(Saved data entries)
____

-- ==== Sys2Proof/Laws/PerInstr.lean ====
section
/-! SUPPORT. A per-instruction fact about the encoding: an instruction's bytes are as many as the `length` column gives
its first byte (R121). One lemma per constructor. -/

namespace Sys2Proof.Laws.EncodedLength

/-- The encoder writes as many bytes as the length table gives the first of them. -/
def Statement (i : Instr) : Prop := (encode i).length = lengthOf ((encode i).headD 0)
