-- ==== Sys2Proof/Tests/Slice0.lean ====
section
/-! SUPPORT. Tests. Expected results come from the spec: the rows of spec/opcode_table.json, the worked examples of the
rules and the vectors of 95_test_vectors.md (V, SV, TV, DV, PV). After them, one witness per statement with hypotheses. -/

namespace Sys2Proof.Tests
open Sys2Proof.Machine

/-! ## Decoding -/

/-- A word, byte by byte, and the instruction it stands for. -/
structure Row where
  bytes : List Byte
  instr : Instr

/-- Every word decodes to its instruction and is used up whole. -/
def Decodes (rows : List Row) : Prop := rows.Forall fun r => decode r.bytes = .ok (r.instr, [])

/-- Opcodes 00 to 3F, from the rows of spec/opcode_table.json, nn = 0x1234, n = e = 0x9C. -/
theorem test_decode_main_00_to_3F :
    Decodes [⟨[0x00], .nop⟩, ⟨[0x01, 0x34, 0x12], .ldBcNn 0x1234⟩, ⟨[0x02], .ldMemBcA⟩, ⟨[0x03], .incBc⟩, ⟨[0x04], .incB⟩,
      ⟨[0x05], .decB⟩, ⟨[0x06, 0x9C], .ldBN 0x9C⟩, ⟨[0x07], .rlca⟩, ⟨[0x08, 0x34, 0x12], .ldMemNnSp 0x1234⟩,
      ⟨[0x09], .addHlBc⟩, ⟨[0x0A], .ldAMemBc⟩, ⟨[0x0B], .decBc⟩, ⟨[0x0C], .incC⟩, ⟨[0x0D], .decC⟩,
      ⟨[0x0E, 0x9C], .ldCN 0x9C⟩, ⟨[0x0F], .rrca⟩] ∧
    Decodes [⟨[0x10, 0x00], .stop⟩, ⟨[0x11, 0x34, 0x12], .ldDeNn 0x1234⟩, ⟨[0x12], .ldMemDeA⟩, ⟨[0x13], .incDe⟩,
      ⟨[0x14], .incD⟩, ⟨[0x15], .decD⟩, ⟨[0x16, 0x9C], .ldDN 0x9C⟩, ⟨[0x17], .rla⟩, ⟨[0x18, 0x9C], .jrE8 0x9C⟩,
      ⟨[0x19], .addHlDe⟩, ⟨[0x1A], .ldAMemDe⟩, ⟨[0x1B], .decDe⟩, ⟨[0x1C], .incE⟩, ⟨[0x1D], .decE⟩,
      ⟨[0x1E, 0x9C], .ldEN 0x9C⟩, ⟨[0x1F], .rra⟩] ∧
    Decodes [⟨[0x20, 0x9C], .jrNzE8 0x9C⟩, ⟨[0x21, 0x34, 0x12], .ldHlNn 0x1234⟩, ⟨[0x22], .ldMemHlIncA⟩, ⟨[0x23], .incHl⟩,
      ⟨[0x24], .incH⟩, ⟨[0x25], .decH⟩, ⟨[0x26, 0x9C], .ldHN 0x9C⟩, ⟨[0x27], .daa⟩, ⟨[0x28, 0x9C], .jrZE8 0x9C⟩,
      ⟨[0x29], .addHlHl⟩, ⟨[0x2A], .ldAMemHlInc⟩, ⟨[0x2B], .decHl⟩, ⟨[0x2C], .incL⟩, ⟨[0x2D], .decL⟩,
      ⟨[0x2E, 0x9C], .ldLN 0x9C⟩, ⟨[0x2F], .cpl⟩] ∧
    Decodes [⟨[0x30, 0x9C], .jrNcE8 0x9C⟩, ⟨[0x31, 0x34, 0x12], .ldSpNn 0x1234⟩, ⟨[0x32], .ldMemHlDecA⟩, ⟨[0x33], .incSp⟩,
      ⟨[0x34], .incMemHl⟩, ⟨[0x35], .decMemHl⟩, ⟨[0x36, 0x9C], .ldMemHlN 0x9C⟩, ⟨[0x37], .scf⟩,
      ⟨[0x38, 0x9C], .jrCE8 0x9C⟩, ⟨[0x39], .addHlSp⟩, ⟨[0x3A], .ldAMemHlDec⟩, ⟨[0x3B], .decSp⟩, ⟨[0x3C], .incA⟩,
      ⟨[0x3D], .decA⟩, ⟨[0x3E, 0x9C], .ldAN 0x9C⟩, ⟨[0x3F], .ccf⟩] := by
  refine ⟨?_, ?_, ?_, ?_⟩
  · repeat refine ⟨rfl, ?_⟩
    rfl
  · repeat refine ⟨rfl, ?_⟩
    rfl
  · repeat refine ⟨rfl, ?_⟩
    rfl
  · repeat refine ⟨rfl, ?_⟩
    rfl
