-- ==== Sys2Proof/Word.lean ====
section
/-! DEFINITION. The word types of the machine: bytes of eight bits and addresses of sixteen. -/

namespace Sys2Proof

/-- `u8` of R10: the unit of every CPU bus access (R60). -/
abbrev Byte := BitVec 8

/-- `u16` of R10: a CPU address, and the program counter (R22). -/
abbrev Word := BitVec 16

/-- A 14-bit PPU address: "every address is reduced with `& 0x3FFF`" (R33, R274). -/
abbrev PpuAddr := BitVec 14

/-- The type of the PPU's `v` and `t`, `u15` of R10 (R273). -/
abbrev Scroll := BitVec 15

end Sys2Proof
end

____

Exercise aim
Print the line containing "abbrev Word := BitVec 16" and every line after it to the end of the records above, exactly as written, and nothing else.

Expected answer
abbrev Word := BitVec 16

/-- A 14-bit PPU address: "every address is reduced with `& 0x3FFF`" (R33, R274). -/
abbrev PpuAddr := BitVec 14

/-- The type of the PPU's `v` and `t`, `u15` of R10 (R273). -/
abbrev Scroll := BitVec 15

end Sys2Proof
end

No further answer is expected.